Your objective :: Pull out of the data below the stretch of lines bounded by the one containing "used (R338). -/" and the one containing "last : Nat := 0", both bounds included, unchanged.

Stored data entries ::
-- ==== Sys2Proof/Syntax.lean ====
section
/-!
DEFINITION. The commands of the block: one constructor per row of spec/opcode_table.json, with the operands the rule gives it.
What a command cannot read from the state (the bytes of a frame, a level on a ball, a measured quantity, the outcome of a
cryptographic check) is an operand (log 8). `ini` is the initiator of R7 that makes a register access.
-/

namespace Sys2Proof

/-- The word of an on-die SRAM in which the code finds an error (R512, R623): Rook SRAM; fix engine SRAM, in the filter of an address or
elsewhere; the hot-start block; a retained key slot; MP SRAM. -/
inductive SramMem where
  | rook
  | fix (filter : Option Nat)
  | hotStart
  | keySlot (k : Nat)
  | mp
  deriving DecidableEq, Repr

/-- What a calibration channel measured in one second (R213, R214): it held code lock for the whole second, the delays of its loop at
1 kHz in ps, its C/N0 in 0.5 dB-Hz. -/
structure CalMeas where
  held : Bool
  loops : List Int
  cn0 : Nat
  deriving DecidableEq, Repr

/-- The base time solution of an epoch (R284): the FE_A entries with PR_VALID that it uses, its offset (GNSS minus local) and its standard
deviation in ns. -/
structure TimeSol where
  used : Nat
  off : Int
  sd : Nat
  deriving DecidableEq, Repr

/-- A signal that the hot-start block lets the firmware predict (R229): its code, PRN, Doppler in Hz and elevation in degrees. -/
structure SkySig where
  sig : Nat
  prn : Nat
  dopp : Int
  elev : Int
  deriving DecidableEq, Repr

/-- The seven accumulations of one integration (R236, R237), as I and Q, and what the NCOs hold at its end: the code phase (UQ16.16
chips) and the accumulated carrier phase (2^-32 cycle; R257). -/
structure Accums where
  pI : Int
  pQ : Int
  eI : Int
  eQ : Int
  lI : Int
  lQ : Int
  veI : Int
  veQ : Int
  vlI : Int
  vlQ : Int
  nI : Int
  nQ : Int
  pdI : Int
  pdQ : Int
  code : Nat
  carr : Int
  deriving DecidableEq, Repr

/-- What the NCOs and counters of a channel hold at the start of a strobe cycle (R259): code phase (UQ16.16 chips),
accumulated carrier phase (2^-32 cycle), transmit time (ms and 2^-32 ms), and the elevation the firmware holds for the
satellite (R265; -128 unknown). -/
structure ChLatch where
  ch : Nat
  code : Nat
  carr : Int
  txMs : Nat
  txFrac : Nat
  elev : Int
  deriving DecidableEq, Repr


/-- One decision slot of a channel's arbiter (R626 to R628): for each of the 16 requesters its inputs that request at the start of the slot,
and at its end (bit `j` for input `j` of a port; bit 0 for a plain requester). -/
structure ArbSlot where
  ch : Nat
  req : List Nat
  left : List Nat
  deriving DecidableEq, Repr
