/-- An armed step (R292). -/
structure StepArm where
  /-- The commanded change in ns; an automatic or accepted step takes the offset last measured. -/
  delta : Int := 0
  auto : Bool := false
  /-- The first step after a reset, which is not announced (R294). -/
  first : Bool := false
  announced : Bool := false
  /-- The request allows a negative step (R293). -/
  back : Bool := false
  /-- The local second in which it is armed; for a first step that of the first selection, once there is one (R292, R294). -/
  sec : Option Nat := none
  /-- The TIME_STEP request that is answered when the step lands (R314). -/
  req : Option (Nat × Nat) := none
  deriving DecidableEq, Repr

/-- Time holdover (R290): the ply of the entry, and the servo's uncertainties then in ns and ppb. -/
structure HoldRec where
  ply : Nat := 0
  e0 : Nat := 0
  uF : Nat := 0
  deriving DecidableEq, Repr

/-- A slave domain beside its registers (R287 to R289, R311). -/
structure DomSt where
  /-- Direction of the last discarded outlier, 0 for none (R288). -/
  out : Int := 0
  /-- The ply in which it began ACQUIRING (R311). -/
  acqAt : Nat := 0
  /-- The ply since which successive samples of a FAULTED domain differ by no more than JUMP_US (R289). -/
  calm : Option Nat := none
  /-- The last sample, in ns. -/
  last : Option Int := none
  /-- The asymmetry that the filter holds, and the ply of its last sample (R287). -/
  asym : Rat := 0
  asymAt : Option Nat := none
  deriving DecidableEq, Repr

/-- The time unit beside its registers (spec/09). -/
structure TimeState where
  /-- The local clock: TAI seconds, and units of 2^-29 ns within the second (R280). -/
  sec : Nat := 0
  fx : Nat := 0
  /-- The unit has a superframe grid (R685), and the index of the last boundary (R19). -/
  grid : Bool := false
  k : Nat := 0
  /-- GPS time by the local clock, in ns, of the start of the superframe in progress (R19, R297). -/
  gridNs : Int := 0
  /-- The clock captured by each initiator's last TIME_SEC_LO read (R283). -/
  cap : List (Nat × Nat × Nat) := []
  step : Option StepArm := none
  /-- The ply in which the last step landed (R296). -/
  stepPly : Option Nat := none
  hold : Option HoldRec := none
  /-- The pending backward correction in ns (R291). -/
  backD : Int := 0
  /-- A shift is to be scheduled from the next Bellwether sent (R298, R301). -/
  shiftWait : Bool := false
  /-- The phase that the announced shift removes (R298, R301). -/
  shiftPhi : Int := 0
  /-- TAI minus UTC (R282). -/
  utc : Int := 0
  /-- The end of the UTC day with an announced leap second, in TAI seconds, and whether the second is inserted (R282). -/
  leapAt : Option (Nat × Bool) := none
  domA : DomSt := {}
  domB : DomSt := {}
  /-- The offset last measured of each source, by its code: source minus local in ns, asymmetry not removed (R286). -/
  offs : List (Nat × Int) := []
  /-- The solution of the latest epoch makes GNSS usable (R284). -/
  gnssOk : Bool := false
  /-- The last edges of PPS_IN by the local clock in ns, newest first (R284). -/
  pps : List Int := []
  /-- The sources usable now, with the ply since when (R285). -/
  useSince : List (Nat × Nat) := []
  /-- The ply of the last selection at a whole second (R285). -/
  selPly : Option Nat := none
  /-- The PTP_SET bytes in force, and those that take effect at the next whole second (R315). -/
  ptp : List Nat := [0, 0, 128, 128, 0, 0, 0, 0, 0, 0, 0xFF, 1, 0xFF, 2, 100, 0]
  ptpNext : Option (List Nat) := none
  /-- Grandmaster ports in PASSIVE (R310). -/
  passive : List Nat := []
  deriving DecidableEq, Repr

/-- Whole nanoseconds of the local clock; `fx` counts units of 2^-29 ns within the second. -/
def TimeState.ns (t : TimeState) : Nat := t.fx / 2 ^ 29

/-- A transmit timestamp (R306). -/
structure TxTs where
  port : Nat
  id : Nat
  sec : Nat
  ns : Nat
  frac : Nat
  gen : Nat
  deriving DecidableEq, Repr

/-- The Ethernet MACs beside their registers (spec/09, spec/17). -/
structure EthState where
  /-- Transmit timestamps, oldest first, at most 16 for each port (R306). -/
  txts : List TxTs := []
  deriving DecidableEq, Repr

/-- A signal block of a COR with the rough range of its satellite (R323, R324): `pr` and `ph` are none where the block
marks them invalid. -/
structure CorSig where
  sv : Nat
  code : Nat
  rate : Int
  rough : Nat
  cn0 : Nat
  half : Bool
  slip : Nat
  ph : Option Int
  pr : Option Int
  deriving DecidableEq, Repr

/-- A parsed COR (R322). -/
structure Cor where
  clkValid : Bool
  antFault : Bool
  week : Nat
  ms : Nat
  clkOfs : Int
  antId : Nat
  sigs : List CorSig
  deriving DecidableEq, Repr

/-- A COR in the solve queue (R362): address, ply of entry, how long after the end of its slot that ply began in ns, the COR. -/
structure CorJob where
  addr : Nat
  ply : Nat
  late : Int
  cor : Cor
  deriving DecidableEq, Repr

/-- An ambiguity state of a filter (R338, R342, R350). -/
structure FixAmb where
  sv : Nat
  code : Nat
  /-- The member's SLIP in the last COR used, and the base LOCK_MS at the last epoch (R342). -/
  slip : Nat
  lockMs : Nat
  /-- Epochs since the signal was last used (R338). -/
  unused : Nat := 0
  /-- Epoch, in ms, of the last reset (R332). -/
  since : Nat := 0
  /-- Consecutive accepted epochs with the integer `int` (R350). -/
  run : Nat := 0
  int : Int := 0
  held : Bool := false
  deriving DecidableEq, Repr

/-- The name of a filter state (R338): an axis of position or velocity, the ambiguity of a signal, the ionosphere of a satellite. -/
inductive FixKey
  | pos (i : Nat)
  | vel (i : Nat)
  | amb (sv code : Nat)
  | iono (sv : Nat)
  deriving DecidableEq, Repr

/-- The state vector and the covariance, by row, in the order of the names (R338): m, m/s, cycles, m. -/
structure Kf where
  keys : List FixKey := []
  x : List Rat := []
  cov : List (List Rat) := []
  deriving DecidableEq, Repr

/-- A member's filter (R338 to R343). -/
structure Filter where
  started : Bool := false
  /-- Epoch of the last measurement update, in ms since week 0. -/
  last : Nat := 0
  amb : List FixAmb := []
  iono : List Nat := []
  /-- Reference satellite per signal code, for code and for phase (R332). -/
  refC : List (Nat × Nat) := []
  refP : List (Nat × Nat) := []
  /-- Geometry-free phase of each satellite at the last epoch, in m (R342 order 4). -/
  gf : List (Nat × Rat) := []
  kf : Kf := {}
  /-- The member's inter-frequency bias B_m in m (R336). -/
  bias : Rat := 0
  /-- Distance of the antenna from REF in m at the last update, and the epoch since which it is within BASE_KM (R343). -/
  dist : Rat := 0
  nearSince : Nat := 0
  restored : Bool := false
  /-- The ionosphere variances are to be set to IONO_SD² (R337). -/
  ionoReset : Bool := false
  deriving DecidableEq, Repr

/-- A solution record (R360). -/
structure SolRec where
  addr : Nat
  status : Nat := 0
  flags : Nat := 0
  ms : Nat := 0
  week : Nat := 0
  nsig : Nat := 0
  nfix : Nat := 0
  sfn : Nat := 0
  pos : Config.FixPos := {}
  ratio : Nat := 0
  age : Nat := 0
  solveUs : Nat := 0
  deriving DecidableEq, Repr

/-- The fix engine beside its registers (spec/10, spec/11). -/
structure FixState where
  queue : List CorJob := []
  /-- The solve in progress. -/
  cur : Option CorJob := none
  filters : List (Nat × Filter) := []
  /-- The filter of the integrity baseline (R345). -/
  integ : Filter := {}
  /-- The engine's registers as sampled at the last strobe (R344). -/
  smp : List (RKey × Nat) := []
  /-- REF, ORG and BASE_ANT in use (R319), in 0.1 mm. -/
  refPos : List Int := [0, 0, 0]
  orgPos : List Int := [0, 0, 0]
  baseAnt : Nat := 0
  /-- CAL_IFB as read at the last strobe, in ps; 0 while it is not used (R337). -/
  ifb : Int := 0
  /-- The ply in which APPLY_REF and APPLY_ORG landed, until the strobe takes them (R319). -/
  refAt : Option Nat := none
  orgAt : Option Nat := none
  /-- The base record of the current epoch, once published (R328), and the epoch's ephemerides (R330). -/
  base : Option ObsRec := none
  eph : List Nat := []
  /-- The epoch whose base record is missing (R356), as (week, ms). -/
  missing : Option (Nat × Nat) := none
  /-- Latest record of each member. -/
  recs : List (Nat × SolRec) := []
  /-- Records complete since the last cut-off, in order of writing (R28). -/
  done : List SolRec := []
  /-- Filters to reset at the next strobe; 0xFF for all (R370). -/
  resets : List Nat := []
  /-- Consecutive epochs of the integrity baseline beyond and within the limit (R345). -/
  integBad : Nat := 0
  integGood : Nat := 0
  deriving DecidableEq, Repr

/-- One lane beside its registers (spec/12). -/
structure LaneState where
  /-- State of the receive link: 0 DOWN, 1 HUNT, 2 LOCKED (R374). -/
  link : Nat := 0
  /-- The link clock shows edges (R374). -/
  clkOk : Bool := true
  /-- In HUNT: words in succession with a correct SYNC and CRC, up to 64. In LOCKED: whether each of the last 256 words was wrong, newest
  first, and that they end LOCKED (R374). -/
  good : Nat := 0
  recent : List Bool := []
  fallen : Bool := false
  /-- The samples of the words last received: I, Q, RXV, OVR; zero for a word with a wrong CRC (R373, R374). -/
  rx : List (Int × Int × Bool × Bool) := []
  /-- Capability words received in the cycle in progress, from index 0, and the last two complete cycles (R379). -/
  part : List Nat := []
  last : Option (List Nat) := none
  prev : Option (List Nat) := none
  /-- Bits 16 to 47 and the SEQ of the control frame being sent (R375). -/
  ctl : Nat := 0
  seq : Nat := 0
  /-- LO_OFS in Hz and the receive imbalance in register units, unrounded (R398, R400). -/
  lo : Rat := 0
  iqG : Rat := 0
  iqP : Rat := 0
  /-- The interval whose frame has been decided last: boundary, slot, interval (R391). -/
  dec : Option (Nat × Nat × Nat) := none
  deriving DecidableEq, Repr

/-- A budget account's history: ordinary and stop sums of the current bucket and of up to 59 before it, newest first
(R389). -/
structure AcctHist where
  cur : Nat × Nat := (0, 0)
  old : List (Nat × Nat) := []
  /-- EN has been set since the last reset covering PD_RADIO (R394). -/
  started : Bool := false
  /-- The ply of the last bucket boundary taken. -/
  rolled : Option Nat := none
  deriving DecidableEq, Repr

Written answer ::
  /-- Epochs since the signal was last used (R338). -/
  unused : Nat := 0
  /-- Epoch, in ms, of the last reset (R332). -/
  since : Nat := 0
  /-- Consecutive accepted epochs with the integer `int` (R350). -/
  run : Nat := 0
  int : Int := 0
  held : Bool := false
  deriving DecidableEq, Repr

/-- The name of a filter state (R338): an axis of position or velocity, the ambiguity of a signal, the ionosphere of a satellite. -/
inductive FixKey
  | pos (i : Nat)
  | vel (i : Nat)
  | amb (sv code : Nat)
  | iono (sv : Nat)
  deriving DecidableEq, Repr

/-- The state vector and the covariance, by row, in the order of the names (R338): m, m/s, cycles, m. -/
structure Kf where
  keys : List FixKey := []
  x : List Rat := []
  cov : List (List Rat) := []
  deriving DecidableEq, Repr

/-- A member's filter (R338 to R343). -/
structure Filter where
  started : Bool := false
  /-- Epoch of the last measurement update, in ms since week 0. -/
  last : Nat := 0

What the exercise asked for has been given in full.